The purpose of this study is to identify the construct validity of a hip arthroscopy simulator when the Arthroscopic Surgery Skill Evaluation Tool (ASSET), a validated 8 domain scoring tool used to assess global arthroscopic technical skill, is used to assess technical ability of surgeons with different levels of experience.
Validation of a Hip Arthroscopy Simulator Using The Arthroscopic Surgery Skill Evaluation Tool (ASSET)
Meghan E. Bishop, MD; Stephan Zmugg, MD; Brenda Chang, MPH; Ryan Rauck, MD; Daniel Hurwit, MD; Anil Ranawat, MD
Presenter and corresponding author: Meghan Bishop, MD; 215-620-3848
Objectives: Arthroscopic simulation training is becoming increasingly popular. Studies of efficacy in the shoulder and knee have shown arthroscopic simulation may lead to improvement in arthroscopic skills. However, there is minimal data concerning the efficacy of arthroscopic hip simulation. The purpose of this study is to identify the construct validity of a hip arthroscopy simulator when the Arthroscopic Surgery Skill Evaluation Tool (ASSET), a validated 8 domain scoring tool used to assess global arthroscopic technical skill, is used to assess technical ability of surgeons with different levels of experience. We hypothesize that advanced experience surgeons will perform better than the novice experience residents/students.
Medical students and orthopaedic residents and fellows from a single institution completed a simulated diagnostic arthroscopy of the hip and a therapeutic loose body removal exercise. Those with no prior training in arthroscopy (medical students through post graduate year [PGY] 2s) were designated to the novice group and those with prior training in arthroscopy (PGY3s through fellows) were designated to the experienced group. Using the supine position through the anterolateral portal for viewing, participants identified 9 structures in the central compartment and 6 structures in the peripheral compartment followed by a task requiring the removal of two loose bodies. Participants completed the tests on two separate occasions. Simulator metric scores (total operation time, camera/grasper path length, scratching of the femoral/acetabular cartilage, loose bodies retrieved) were compared with case experience and experience level. Simulator total score was correlated with the ASSET score as graded by two sports medicine fellows.
A total of 27 participants (20 male/7 female; average age 30 years old SD +/-5) completed the hip arthroscopy simulator module. There were 12 participants in the novice group (8 medical students, 3 PGY1s, 1 PGY2) and 15 participants in the experienced group (4 PGY3s, 1 PGY4, 2 PGY5s, 7 fellows, 1 attending). Number of arthroscopy cases performed correlated significantly with higher total diagnostic score (p=0.040) and approached but did not reach significance with ASSET score (p=0.055). Participants in the experienced group completed the diagnostic arthroscopy module faster (387.9 seconds +/-202.5 vs 581.1 +/-129.7, p=0.008) and removed more loose bodies (p=0.004) than those in the novice group. Experience in training (p=0.017) as well as prior simulation experience (p=0.042) significantly correlated with higher ASSET score.
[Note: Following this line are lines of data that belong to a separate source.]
-- ==== Sys2Proof/Machine/ExecTimeBase.lean ====
section
/-! DEFINITION. Sys2Proof/Machine/ExecTimeBase.lean: the meanings of the time bases (R351 to R366), one per command. -/
namespace Sys2Proof.Machine
open Dev

/-- TB_INCR_COMMIT: A write to TBn_INCR_LO commits a new increment or refuses it with INCR_BAD (R351). -/
def execTbIncrCommit (m : Master) (b : TbIx) (v : Word) (s : State) : Out :=
  fire s (fun d => d.regCmd m (Adr.TBN_INCR_LO b) (some v))

/-- TB_OFFSET_ADD: A write to TBn_ADJ_LO commits a one-shot offset added at the next tick (R352). -/
def execTbOffsetAdd (m : Master) (b : TbIx) (v : Word) (s : State) : Out :=
  fire s (fun d => d.regCmd m (Adr.TBN_ADJ_LO b) (some v))

/-- TB_LOAD: TBn_CTRL.LOAD sets the time to SET at the next tick (R352). -/
def execTbLoad (m : Master) (b : TbIx) (v : Word) (s : State) : Out :=
  fire s (fun d => d.regCmd m (Adr.TBN_CTRL b) (some v))

/-- TB_TIME_READ: A read of TBn_TIME_FRAC latches the rest of the time from the same tick (R353). -/
def execTbTimeRead (m : Master) (b : TbIx) (s : State) : Out :=
  fire s (fun d => d.regCmd m (Adr.TBN_TIME_FRAC b) none)

/-- TSQ_POP: A read of TB_TSQp_POP pops the oldest transmit timestamp into the data registers (R362). -/
def execTsqPop (m : Master) (p : PortIx) (s : State) : Out :=
  fire s (fun d => d.regCmd m (Adr.TB_TSQ_POP p) none)

/-- PTP_TX_SUBMIT: Advancing TB_PTPp_TXWR sends the written PTP slots through their queues (R358). -/
def execPtpTxSubmit (m : Master) (p : PortIx) (v : Word) (s : State) : Out :=
  fire s (fun d => d.regCmd m (Adr.TB_PTP_TXWR p) (some v))

/-- TIME_OUT_EDGE: A TIME_OUT pin places its next scheduled active or inactive edge (R365). -/
def execTimeOutEdge (n : Fin 2) (s : State) : Out :=
  fire s (fun d => d.inChip (fun d => d.toutEdge n))

/-- TIME_IN_CAPTURE: An edge on TIME_IN captures a timestamp into its queue or discards it with OVF (R366). -/
def execTimeInCapture (n : Fin 2) (falling : Bool) (s : State) : Out :=
  fire s (fun d => d.inChip (fun d => d.tinCapture n falling))

/-- TIN_POP: A read of TB_TINn_POP pops the oldest capture (R366). -/
def execTinPop (m : Master) (n : Fin 2) (s : State) : Out :=
  fire s (fun d => d.regCmd m (Adr.TB_TIN_POP n) none)

end Sys2Proof.Machine
end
There was no significant difference in overall simulator metric scores for the diagnostic and therapeutic tests between repeat tests (p=0.410; p=0.159). However, the diagnostic test procedure time for the repeat exam took significantly less time to complete (p=0.008). Females improved significantly more than males between repeat tests in change in total score (p=0.019) and change in procedure time (p=0.003). For ASSET scoring participants performed significantly better on repeat testing (p=0.006). There was very good inter-rater reliability with ASSET scoring on original (ICC=0.940 [0.916-0.961]) and repeat testing (ICC=0.948 [0.923-0.969]).
Increased experience in training as well as arthroscopy cases performed was associated with improved performance over a number of simulated tasks. There were significant correlations between number of arthroscopy cases performed with total diagnostic test score as well as training experience with diagnostic test procedure time and total loose bodies removed. Training experience significantly correlated with ASSET score but not with number of arthroscopy cases performed.